For us, the increase is a risk factor. It’s tempting for someone to pick up a lost card and then use it for £100 transactions. If it happens in the store, the police ask for evidence and threaten to remove our premises licence if we don’t comply.”
Paul Patel, of Dibden Purlieu News in Southampton, said: “I think it’s a bad idea, and £45 is ample. We get a lot of elderly customers who don’t use contactless. There might be an opportunity at Christmas for bigger transactions, but the risk of someone using a stolen card or skimming a card is too high.”
Payment industry experts including Peter Alcock, of card processing company NMI, reassured stores the cost of contactless transactions on stolen cards should be borne by banks.

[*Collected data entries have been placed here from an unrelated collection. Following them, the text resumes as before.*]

/-- LDD and STD of an address that is no multiple of 4 or outside the pages fault BUS, of a TRW page DEV_ASYNC; otherwise LDD is a
SUPERVISOR read of the page and w[RD] takes its value where the budget covers its 64 cycles, and STD a SUPERVISOR write of w[RD].
ARQ_COMPLETE performs the oldest request not complete: a page access as SUPERVISOR, ERR and all ones where it is lost; in the host window,
ERR and all ones while HOSTWIN_EN is 0, else a host write of the four bytes, or a host read whose data is the value, ERR and all ones
where it fails. Its event is posted. -/
def Obligations.PagesAndHostMemoryAreReachedByHarts : Prop :=
  (∀ (s : State) (h : Fin 4) (c k : Nat) (i : HWord),
      let s' := s.onDevice (·.at k)
      let y := (s'.atHart c).hart h
      let a := (y.r i.rs + sxImm i).toNat
      let s1 := (s'.atHart c).setHart h (y.issued c i)
      Issuing s' h c i → s.dev.upsets = [] → ∀ x ∈ [(0x20, Instr.hartLdd h c k), (0x21, .hartStd h c k)], i.op = x.1 →
      (a % 4 ≠ 0 ∨ a < 0x10000000 ∨ 0x14000000 ≤ a → Completes x.2 s (HartFaults s' h c 0x106)) ∧
      (a % 4 = 0 → 0x11000000 ≤ a → a < 0x12000000 ∨ 0x12100000 ≤ a ∧ a < 0x13180000 → Completes x.2 s (HartFaults s' h c 0x109)) ∧
      (a % 4 = 0 → 0x10000000 ≤ a → a < 0x11000000 ∨ 0x12000000 ≤ a ∧ a < 0x12100000 ∨ 0x13180000 ≤ a ∧ a < 0x14000000 →
        (x.1 = 0x20 → (s1.busRead (.supervisor h) (a - 0x10000000)).2.expired h (c + 63) = false → Completes x.2 s fun t =>
          t.hart h = (y.issued c i).setR i.rd (s1.busRead (.supervisor h) (a - 0x10000000)).1 ∧
          t.dev = (s1.busRead (.supervisor h) (a - 0x10000000)).2.dev ∧ t.harts.sp = (s'.atHart c).harts.sp ∧
          ∀ j, j ≠ h.val → t.hart j = (s'.atHart c).hart j) ∧
        (x.1 = 0x21 → Completes x.2 s (· = s1.busWrite (.supervisor h) (a - 0x10000000) 15 4 (y.r i.rd))))) ∧
    (∀ (s : State) (h : Fin 4) (r : ReadEnd (BitVec 32)) (k : Nat) (q : Arq), (s.hart h).arqs.find? (fun x => !x.done) = some q →
      let s' := s.onDevice (·.at k)
      let b := (s'.busRead (.supervisor h) (q.addr - 0x10000000)).1
      let on := s.dev.rf R.sup_HOSTWIN_EN 0 1
      let p := (s.dev.rn64 R.sup_HOSTWIN_BASE_LO + (q.addr - 0x20000000)) % 2 ^ 64
      (q.addr < 0x20000000 → q.write = false → s'.dev.ending (.supervisor h) (q.addr - 0x10000000) false ≠ 3 →
        Completes (.arqComplete h r k) s (ArqEnds s h k q false b)) ∧
      (q.addr < 0x20000000 → s'.dev.ending (.supervisor h) (q.addr - 0x10000000) q.write = 3 →
        Completes (.arqComplete h r k) s (ArqEnds s h k q true 0xFFFFFFFF#32)) ∧
      (0x20000000 ≤ q.addr → on = 0 → Completes (.arqComplete h r k) s fun t => ArqEnds s h k q true 0xFFFFFFFF#32 t ∧ RegsOnly s' { t with
        dev := { t.dev with arriving := s.dev.arriving }, harts := s.harts }) ∧
      (0x20000000 ≤ q.addr → on = 1 → q.write = true → s.dev.mayRequest 0 = true → Completes (.arqComplete h r k) s fun t =>
        ArqEnds s h k q false 0 t ∧ t.dev.out = .hostWrite 0 p ((List.range 4).map fun j => BitVec.ofNat 8 (q.data.toNat / 256 ^ j)) :: s.dev.out) ∧
      (∀ w, 0x20000000 ≤ q.addr → on = 1 → q.write = false → s.dev.mayRequest 0 = true → r = .data w → Completes (.arqComplete h r k) s fun t =>
        ArqEnds s h k q false w t ∧ t.dev.out = .hostRead 0 p 4 :: s.dev.out) ∧
      (∀ w, 0x20000000 ≤ q.addr → on = 1 → q.write = false → r = .fail w →
        Completes (.arqComplete h r k) s (ArqEnds s h k q true 0xFFFFFFFF#32)))

/-- EVENT_POST: with fewer than 256 entries the post that enters first is appended as it was posted and no longer waits; with 256, the
first one not yet held is held and counted in EVQ_HELD_COUNT. EVENT_DISPATCH of the oldest entry, its slot enabled: the lowest hart that
the slot admits, IDLE and free, runs it from ENTRY with w1 the value, w2 the source word with the kind, w3 the tick, the other registers 0
and both stacks empty; where the slot is not concurrent, only while no hart runs a handler of it. An entry of a disabled slot, neither
FAULT nor INIT, is discarded and counted. RESTART by MGMT or a hart makes each named FAULTED hart IDLE with its registers 0 and its stacks
empty and leaves every other hart. -/
def Obligations.EventsAreQueuedAndStartHandlers : Prop :=
  (∀ (s : State) (k : Nat) (e : SupEvent), s.dev.sup.evq.length < 256 → EntersFirst s.dev.arriving e → e.held = false →
      Completes (.eventPost k) s fun t => t.dev.sup.evq = s.dev.sup.evq ++ [e] ∧ t.dev.arriving = s.dev.arriving.erase e ∧
        t.dev.rn R.sup_EVQ_USED = s.dev.sup.evq.length + 1 ∧ (e.kind ≠ 1 → KeepsRegs s t [R.sup_EVQ_USED, R.sup_EVQ_HIGH]) ∧
        (e.kind ≠ 2 → KeepsHarts s t) ∧
        (e.kind = 2 → (∀ a, a ∈ (t.hart (e.tag / 8)).arqs ↔ a ∈ (s.hart (e.tag / 8)).arqs ∧ a.place ≠ e.tag % 8) ∧ t.harts.sp = s.harts.sp)) ∧
    (∀ (s : State) (k : Nat) (e : SupEvent), 256 ≤ s.dev.sup.evq.length → EntersFirst (s.dev.arriving.filter fun x => !x.held) e →
      Completes (.eventPost k) s fun t => t.dev.sup.evq = s.dev.sup.evq ∧ { e with held := true } ∈ t.dev.arriving ∧
        t.dev.reg R.sup_EVQ_HELD_COUNT = satAdd (s.dev.reg R.sup_EVQ_HELD_COUNT) 1 ∧ t.dev.rf (0xA000 + 0x20) 17 1 = 1 ∧ KeepsHarts s t) ∧
    (∀ (s : State) (h : Fin 4) (c : Nat) (e : SupEvent) (r : List SupEvent), let s0 := s.atHart c
      s0.dev.sup.evq = e :: r → (∀ x ∈ e :: r, s0.dev.rf (R.sup_HS_CFG x.slot) 0 1 = 1) → CanTake s0 h e.slot c → (∀ j < h.val, ¬CanTake s0 j e.slot c) →
      (s0.dev.rf (R.sup_HS_CFG e.slot) 8 1 = 1 ∨ ∀ j < 4, (s0.hart j).st = .running → (s0.hart j).slot ≠ e.slot) → ¬(e.kind = 5 ∧ e.tag < 4) →
      Completes (.eventDispatch c) s fun t => let x := t.hart h
        x.st = .running ∧ x.slot = e.slot ∧ x.r 1 = e.value ∧ x.r 2 = e.src + wd e.kind ∧ x.r 3 = wd e.tick ∧ (∀ j, 3 < j → x.r j = 0) ∧
        x.pc = s0.dev.rn (R.sup_HS_ENTRY e.slot) % 2 ^ 19 / 4 * 4 ∧ x.loops = [] ∧ x.calls = [] ∧ x.buf = (s0.hart h).buf ∧
        x.arqs = (s0.hart h).arqs ∧ (∀ j, j ≠ h.val → t.hart j = s0.hart j) ∧ t.harts.sp = s0.harts.sp ∧ t.dev.sup.evq = r ∧
        t.dev.reg R.sup_EVQ_USED = wd r.length ∧ KeepsRegs s0 t [R.sup_EVQ_USED, R.sup_EVQ_HIGH]) ∧
    (∀ (s : State) (c : Nat) (e : SupEvent), let s0 := s.atHart c
      s0.dev.sup.evq = [e] → s0.dev.rf (R.sup_HS_CFG e.slot) 0 1 = 0 → e.kind ≠ 5 → e.kind ≠ 7 → Completes (.eventDispatch c) s fun t =>
        t.dev.sup.evq = [] ∧ t.dev.reg R.sup_EVQ_DISCARD = satAdd (s0.dev.reg R.sup_EVQ_DISCARD) 1 ∧ t.harts = s0.harts) ∧
    (∀ (s : State) (q : Req), Writes s q R.sup_HART_CMD = true → portCode q.port = 0 ∨ portCode q.port = 7 → Completes (.hartRestart q) s fun t =>
      t.harts.sp = s.harts.sp ∧ ∀ h < 4, ((fld q.data h 1 = 0 ∨ (s.hart h).st ≠ .faulted) → t.hart h = s.hart h) ∧
        (fld q.data h 1 = 1 → (s.hart h).st = .faulted → (t.hart h).st = .idle ∧ (∀ j, (t.hart h).r j = 0) ∧ (t.hart h).loops = [] ∧
          (t.hart h).calls = [] ∧ t.dev.rf (R.sup_HART_FCODE h) 31 1 = 0))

However, betterRetailing understands many card payment firms require CCTV footage to be kept of incidents to contest chargebacks.
Worldpay also suggested fears of contactless fraud were overstated.
The company’s general manager for Europe, Pete Wicks, explained: “Contactless fraud accounted for 2.9% of overall card fraud in 2020, a decrease on the previous year, despite the rise in contactless limit.”
PayPoint said it was too early to tell the initial impact of the £100 limit, but agreed the change should be welcomed by stores. The company’s card services director, Mark Latham, said: “The introduction of the £100 contactless limit brings clear benefits to retailers, just as it does to consumers.
“As well as enabling faster, more convenient payments, the increased limit promotes better hygiene and safety by enabling less reliance on chip-and-PIN keypads. We will continue to provide advice and support to any of our retailer partners who might have questions.”